24 Oct Taking on government surveillance in the privacy/national security debate
Legitimate fears about international and national surveillance continue to grow, but government actions are being challenged by human rights monitoring groups. Photo: Vasin Lee
The IFEX network notes that the reality of the modern world is that governments have greater capabilities to carry out invasive surveillance of citizens, no matter where they reside.
Caught in the cross-fire of the expanding surveillance state is freedom of expression, which is underpinned by the right to privacy.
Based in Toronto, Canada, the International Freedom of Expression Exchange (IFEX), is a network of organizations connected by a shared commitment to defend and promote freedom of expression as a fundamental human right. WACC also advocates the right to communicate.
IFEX notes on its website that for a long time there have been legitimate fears of a pervasive surveillance state and those fears continue to be confirmed by the Edward Snowden leaks, which week after week provide a progressively more terrifying glimpse into international spying regimes. It is now clear that the U.S. and U.K. governments perceive broad-scale and real-time surveillance, once the reserve of repressive regimes, to be a legitimate tool of democratic states.

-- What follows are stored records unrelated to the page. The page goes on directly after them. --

-- ==== Sys2Proof/Machine/Convert.lean ====
section
/-! DEFINITION. Convert.lean: conversion and narrow-format instructions (R87 to R93, R410). -/

namespace Sys2Proof.Machine

open Sys2Proof.Fp (Val Exact Flags)

/-- The integer type of a conversion code, and the FP format of one (R87). -/
def ctyInt : CTy → Option ITy
  | .s32 => some .s32 | .n32 => some .n32 | .s64 => some .s64 | .n64 => some .n64 | .s16 => some .s16 | .n16 => some .n16
  | .s8 => some .s8 | .n8 => some .n8 | .f32 | .f16 | .bf16 => none

/-- The FP type of a conversion code. -/
def ctyFp : CTy → FTy
  | .f16 => .f16
  | .bf16 => .bf16
  | _ => .f32

/-- The operand type of a conversion code. -/
def ctyOp (t : CTy) : OpTy :=
  match ctyInt t with
  | some i => i.op
  | none => .fp (ctyFp t)

/-- The value of `cvt` (R57, R87). -/
def cvtVal (d s : CTy) (rnd : Rnd) (sat : Bool) (a : Nat) : Nat × Flags :=
  match ctyInt s, ctyInt d with
  | some i, some o => (extend o.bits o.signed (fit o.bits o.signed sat (readInt i.bits i.signed a)), 0)
  | some i, none => finish (ctyFp d).fmt rnd sat (Fp.ofInt (readInt i.bits i.signed a), 0)
  | none, some o =>
    let (n, fl) := Fp.toIntSat rnd (Fp.unpack (ctyFp s).fmt a) (minInt o.bits o.signed) (maxInt o.bits o.signed)
    (extend o.bits o.signed (wrap o.bits n), fl)
  | none, none =>
    let v := Fp.unpack (ctyFp s).fmt a
    finish (ctyFp d).fmt rnd sat (v.exact, Fp.snanFlags [v])

/-- The FP type of a scalar format. -/
def ffmtTy : FFmt → FTy
  | .f32 => .f32
  | .f16 => .f16
  | .bf16 => .bf16

/-- `cvt` (R87). -/
def execCvt (x : Opnds) (d src : CTy) (rnd : Rnd) (sat : Bool) (s : State) : Host.Outcome State Fault Refusal :=
  s.alu (.cvt x d src rnd sat) d.regs fun x s l => cvtVal d src rnd sat (s.src x.ext (ctyOp src) l x.a)

/-- The scale code of a scaled conversion; 127, the scale 2^0, without `.sc` (R88). -/
def scaleOf (s : State) (x : Opnds) (sc : Bool) (l : Nat) : Nat := if sc then s.src x.ext .b32 l x.b % 256 else 127

/-- The container index is legal for the format (R88, R90). -/
def containerOk (f : Nf.Fmt) (last : Nat) : Bool := decide (last * f.container + f.container ≤ 32)

/-- `cvt.nf.enc` (R88). -/
def execCvtNfEnc (x : Opnds) (f : BitVec 4) (t : FFmt) (sc : Bool) (k : BitVec 3) (s : State) :
    Host.Outcome State Fault Refusal :=
  s.issue (.cvtNfEnc x f t sc k) fun x s =>
    let fm := Nf.fmtOf (s.freg f.toNat)
    if !containerOk fm k.toNat then s.trapAll x.ext.bytes 2
    else
      let w := fm.container
      let rs := (s.exe x.g).map fun l =>
        let sx := scaleOf s x sc l
        let (code, fl) : Nat × Flags := if sc && sx == 255 then (fm.nanOrZero, Fp.inv)
          else Nf.encode fm (Fp.unpack t (s.src x.ext (.fp (ffmtTy t)) l x.a)) (127 - (sx : Int))
        let c := s.src x.ext .b32 l x.c
        (l, c - field c (w * k.toNat) w * 2 ^ (w * k.toNat) + code * 2 ^ (w * k.toNat), fl)
      ((s.advance x.ext.bytes).write x.d 1 (rs.map fun r => (r.1, r.2.1))).flagLanes (rs.map fun r => (r.1, r.2.2))

/-- `cvt.nf.dec` (R88). -/
def execCvtNfDec (x : Opnds) (f : BitVec 4) (t : FFmt) (sc : Bool) (k : BitVec 3) (s : State) :
    Host.Outcome State Fault Refusal :=
  s.issue (.cvtNfDec x f t sc k) fun x s =>
    let fm := Nf.fmtOf (s.freg f.toNat)
    if !containerOk fm k.toNat then s.trapAll x.ext.bytes 2
    else
      let w := fm.container
      let rs := (s.exe x.g).map fun l =>
        (l, Nf.decode fm (field (s.src x.ext .nf l x.a) (w * k.toNat) w) (scaleOf s x sc l) t)
      ((s.advance x.ext.bytes).write x.d 1 (rs.map fun r => (r.1, r.2.1))).flagLanes (rs.map fun r => (r.1, r.2.2))

/-- The block length of a code. -/
def blkLen : BlkLen → Nat
  | .b8 => 8
  | .b16 => 16
  | .b32 => 32
  | .b64 => 64

/-- `cvt.nfb` (R89): each block of B home lanes takes the scale chosen from its executing lanes. -/
def execCvtNfb (x : Opnds) (b : BlkLen) (f : BitVec 4) (t : FFmt) (s : State) : Host.Outcome State Fault Refusal :=
  s.issue (.cvtNfb x b f t) fun x s =>
    let w := s.freg f.toNat
    let fm := Nf.fmtOf w
    let ts := s.exe x.g
    let blockOf (l : Nat) : Nat := homeLane l / blkLen b
    let val (l : Nat) : Val := Fp.unpack t (s.src x.ext (.fp (ffmtTy t)) l x.a)
    let limit := min (s.src x.ext .b32 (ts.headD 0) x.b) 255
    let rs := (ts.map blockOf).eraseDups.flatMap fun k =>
      let ls := ts.filter fun l => blockOf l == k
      let (scale, u) := Nf.chooseScale w (ls.map val) limit
      let tag := (scale + 256 * u) * 65536
      ls.map fun l =>
        if scale = 255 then (l, fm.nanOrZero + tag, if some l == ls.head? then Fp.inv else 0)
        else
          let (code, fl) := Nf.encode fm (val l) (127 - (scale : Int))
          (l, code + tag, fl)
    ((s.advance x.ext.bytes).write x.d 1 (rs.map fun r => (r.1, r.2.1))).flagLanes (rs.map fun r => (r.1, r.2.2))

/-- `unpk.nf` (R90). -/
def execUnpkNf (x : Opnds) (f : BitVec 4) (bf sc : Bool) (k : BitVec 2) (s : State) : Host.Outcome State Fault Refusal :=
  s.issue (.unpkNf x f bf sc k) fun x s =>
    let fm := Nf.fmtOf (s.freg f.toNat)
    let t : FFmt := if bf then .bf16 else .f16
    if !containerOk fm (2 * k.toNat + 1) then s.trapAll x.ext.bytes 2
    else
      let w := fm.container
      let rs := (s.exe x.g).map fun l =>
        let a := s.src x.ext .nf l x.a
        let (e0, f0) := Nf.decode fm (field a (w * (2 * k.toNat)) w) (scaleOf s x sc l) t
        let (e1, f1) := Nf.decode fm (field a (w * (2 * k.toNat + 1)) w) (scaleOf s x sc l) t
        (l, e0 + 65536 * e1, f0 ||| f1)
      ((s.advance x.ext.bytes).write x.d 1 (rs.map fun r => (r.1, r.2.1))).flagLanes (rs.map fun r => (r.1, r.2.2))

/-- `fmt.set` (R91): once per issue, without any check. -/
def execFmtSet (x : Opnds) (f : BitVec 4) (s : State) : Host.Outcome State Fault Refusal :=
  s.issue (.fmtSet x f) fun x s =>
    match s.first x.g with
    | none => s.advance x.ext.bytes
    | some l => (s.advance x.ext.bytes).setFreg f.toNat (.ofNat 16 (s.src x.ext .b32 l x.a))

/-- `fmt.get` (R91). -/
def execFmtGet (x : Opnds) (f : BitVec 4) (s : State) : Host.Outcome State Fault Refusal :=
  s.alu (.fmtGet x f) 1 fun _ s _ => ((s.freg f.toNat).toNat, 0)

/-- `flags.get` (R92). -/
def execFlagsGet (x : Opnds) (s : State) : Host.Outcome State Fault Refusal :=
  s.alu (.flagsGet x) 1 fun _ s l => ((s.cb.thr l).nflags.toNat, 0)

/-- `flags.clr` (R92). -/
def execFlagsClr (x : Opnds) (s : State) : Host.Outcome State Fault Refusal :=
  s.issue (.flagsClr x) fun x s =>
    let rs := (s.exe x.g).map fun l => (l, s.src x.ext .b32 l x.a)
    (s.advance x.ext.bytes).modCb fun b =>
      rs.foldl (fun b r => b.modThr r.1 fun t => { t with nflags := t.nflags &&& ~~~(BitVec.ofNat 6 r.2) }) b

/-- `pack` (R93). -/
def execPack (x : Opnds) (t : PackTy) (rnd : Rnd) (s : State) : Host.Outcome State Fault Refusal :=
  s.alu (.pack x t rnd) 1 fun x s l =>
    match t with
    | .b16 => (s.src x.ext .b32 l x.b % 65536 * 65536 + s.src x.ext .b32 l x.a % 65536, 0)
    | .f16x2 | .bf16x2 =>
      let f : FFmt := if t == .f16x2 then .f16 else .bf16
      let half (a : Src) : Nat × Flags :=
        let v := Fp.unpack .f32 (s.src x.ext (.fp .f32) l a)
        finish f rnd false (v.exact, Fp.snanFlags [v])
      ((half x.a).1 + 65536 * (half x.b).1, (half x.a).2 ||| (half x.b).2)

/-- `unpack` (R93). -/
def execUnpack (x : Opnds) (hi : Bool) (t : UnpTy) (s : State) : Host.Outcome State Fault Refusal :=
  s.alu (.unpack x hi t) 1 fun x s l =>
    let ty : OpTy := match t with | .f16x2 => .fp .f16x2 | .bf16x2 => .fp .bf16x2 | _ => .b32
    let e := field (s.src x.ext ty l x.a) (if hi then 16 else 0) 16
    match t with
    | .n16 => (e, 0)
    | .s16 => (extend 16 true e, 0)
    | .f16x2 | .bf16x2 =>
      let v := Fp.unpack (if t == .f16x2 then .f16 else .bf16) e
      finish .f32 .rn false (v.exact, Fp.snanFlags [v])

end Sys2Proof.Machine
end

Next week in Bali, Indonesia, civil society, government officials, and experts from the security and technology sector gather for the Internet Governance Forum 2013 (IGF). This issue is expected to be front and centre as it was at the U.N. Human Rights Council meeting in Geneva in mid-September.
So what will be done? Will leaders in this field and members of our governments begin to address this pressing issue? Will rhetorical commitments be translated into decisive action? If not now – when this issue is still so fresh in our minds and offensive to the general public – then when?